Neue Leiterin des Münchner Spielzeugmuseums: Puppen finde ich gruselig

Helena Steiger ist die neue Leiterin des Münchner Spielzeugmuseums. Sie ist in einem Haus voller Spielsachen groß geworden – damit spielen durfte sie nicht.
von  Jasmin Menrad
Die zwei Puppen vorne rechts heißen Hans und Gretchen und stammen aus dem Jahr 1909.
Die zwei Puppen vorne rechts heißen Hans und Gretchen und stammen aus dem Jahr 1909. © Jasmin Menrad

Eine Puppenstubn mit Enzian-Schnaps auf dem Schrank, Zinkkanonen aus dem 18. Jahrhundert und Laufpuppen, die ihr Innerstes offenbaren: Im Turm des Alten Rathauses befindet sich – ähnlich einer Puppenstube – seit Dezember 1983 das Spielzeugmuseum.

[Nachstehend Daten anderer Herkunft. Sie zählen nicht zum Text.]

/-! ### Decoding what the encoder writes -/

/-- Settles O1, branch by branch of the decoder: the fields of each format give back what was
encoded, and the fields that the row fixes at zero are zero. -/
theorem decodeOfEncode : Obligations.DecodeOfEncode := by
  intro i
  cases i
  case rfe => decide
  case mfc0 | mtc0 | bc0f | bc0t =>
    rw [encode, decode_of_op_cop0 (by simp), decodeCop0, if_neg (ne_rfe_of_rsField_ne (by simp))]
    simp [whenUnusedZero_true, decodeCopBranch_encodeI_false, decodeCopBranch_encodeI_true]
  case bc1f | bc1t | bc2f | bc2t | bc3f | bc3t =>
    simp [encode, decode, decodeCopBranch_encodeI_false, decodeCopBranch_encodeI_true]
  case j | jal | bgez | beq | bne | addi | addiu | andi | ori | lui | lh | lw | lhu | sh | sw =>
    simp [encode, decode, whenUnusedZero_true]
  -- what is left are the rows of SPECIAL
  all_goals
    rw [encode, decode_of_op_special (by simp)]
    simp [decodeSpecial, whenUnusedZero_true]

/-! ### Encoding what the decoder reads -/

/-- The number that a field matches in the decoder is its value. -/
theorem eq_ofNat_of_toNat_eq {x : BitVec 6} {n : Nat} (h : x.toNat = n) : x = BitVec.ofNat 6 n := by
  rw [← h, BitVec.ofNat_toNat, BitVec.setWidth_eq]

/-- SPECIAL: SYSCALL and BREAK have the BRK format, every other row is in the R format and fixes the
fields that it does not use at zero. -/
theorem encode_of_decodeSpecial {w : Word} {i : Instr} (hop : opField w = 0#6)
    (h : decodeSpecial w = .ok i) : encode i = w := by
  have hr := encodeR_fields w
  have hbrk := encodeBrk_fields w hop
  unfold decodeSpecial at h
  split at h
  case h_6 hf | h_7 hf => -- SYSCALL, BREAK
    cases h
    rw [eq_ofNat_of_toNat_eq hf] at hbrk
    exact hbrk
  case h_22 => cases h -- no row
  all_goals
    rename_i hf
    obtain ⟨hzero, rfl⟩ := whenUnusedZero_eq_ok.mp h
    simp only [Bool.and_eq_true, beq_iff_eq] at hzero
    rw [hop, eq_ofNat_of_toNat_eq hf] at hr
    simpa only [encode, hzero] using hr

/-- A coprocessor branch, whose two instructions differ in `rt` only. -/
theorem encode_of_decodeCopBranch {w : Word} {i : Instr} {ifFalse ifTrue : Half → Instr}
    (hfalse : ∀ imm, encode (ifFalse imm) = encodeI (opField w) 8#5 0#5 imm)
    (htrue : ∀ imm, encode (ifTrue imm) = encodeI (opField w) 8#5 1#5 imm)
    (h : decodeCopBranch w ifFalse ifTrue = .ok i) : encode i = w := by
  unfold decodeCopBranch at h
  split at h
  case isTrue hc =>
    obtain ⟨hrs, hrt⟩ := hc
    cases h
    rw [hfalse, ← hrs, ← hrt, encodeI_fields]
  case isFalse =>
    split at h
    case isTrue hc =>
      obtain ⟨hrs, hrt⟩ := hc
      cases h
      rw [htrue, ← hrs, ← hrt, encodeI_fields]
    case isFalse => cases h

/-- MFC0 and MTC0, whose words end in eleven zeros. -/
theorem encode_of_cop0Move {w : Word} {i move : Instr}
    (hmove : encode move = encodeR (opField w) (rsField w) (rtField w) (rdField w) 0#5 0#6)
    (h : whenUnusedZero (shamtField w == 0#5 && functField w == 0#6) move = .ok i) :
    encode i = w := by
  obtain ⟨hzero, rfl⟩ := whenUnusedZero_eq_ok.mp h
  simp only [Bool.and_eq_true, beq_iff_eq] at hzero
  obtain ⟨hsh, hf⟩ := hzero
  rw [hmove, ← hsh, ← hf, encodeR_fields]

theorem encode_of_decodeCop0 {w : Word} {i : Instr} (hop : opField w = 16#6)
    (h : decodeCop0 w = .ok i) : encode i = w := by
  unfold decodeCop0 at h
  split at h
  case isTrue hw =>
    cases h
    exact hw.symm
  split at h
  case isTrue hrs => exact encode_of_cop0Move (by rw [hop, hrs, encode]) h
  split at h
  case isTrue hrs => exact encode_of_cop0Move (by rw [hop, hrs, encode]) h
  case isFalse =>
    exact encode_of_decodeCopBranch (fun _ => by rw [hop, encode]) (fun _ => by rw [hop, encode]) h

Das Museum ist ein Familienunternehmen und wurde auf Initiative des ehemaligen AZ-Karikaturisten, Autors und Regisseurs Ivan Steiger (80) gegründet. Jetzt übernimmt seine Tochter Helena Steiger die Leitung des Museums. Wer schon mal dort war, hat sicher ihre Sammlung von Christbaumschmuck im obersten Stockwerk bewundert.

AZ: Was hatten Sie als Kind für Spielsachen?
HELENA STEIGER: Ganz normale 60er-, 70er-Jahre-Spielsachen. Meine sieben Jahre jüngere Schwester hat mit Barbies gespielt, aber nur mit den aktuellen Modellen. Die alten Barbies sehen Sie oben im dritten Stock – die weißen Barbies. Damals war Weißsein in, braun gebrannt war die Landbevölkerung. Die Barbiesammlung gehört meiner Schwester, die sie mit meinem Vater aufgebaut hat.

Was haben Sie gesammelt?
Alten Christbaumschmuck. Dann gab es früher etwas, das hieß Winterhilfswerk. Da sind die Kinder mit Sparbüchsen unterwegs gewesen, um für Kinder in Not zu sammeln. Wenn man gespendet hat, hat man etwas bekommen: Porzellanschmetterlinge zum Anstecken, Figürchen, Büchlein.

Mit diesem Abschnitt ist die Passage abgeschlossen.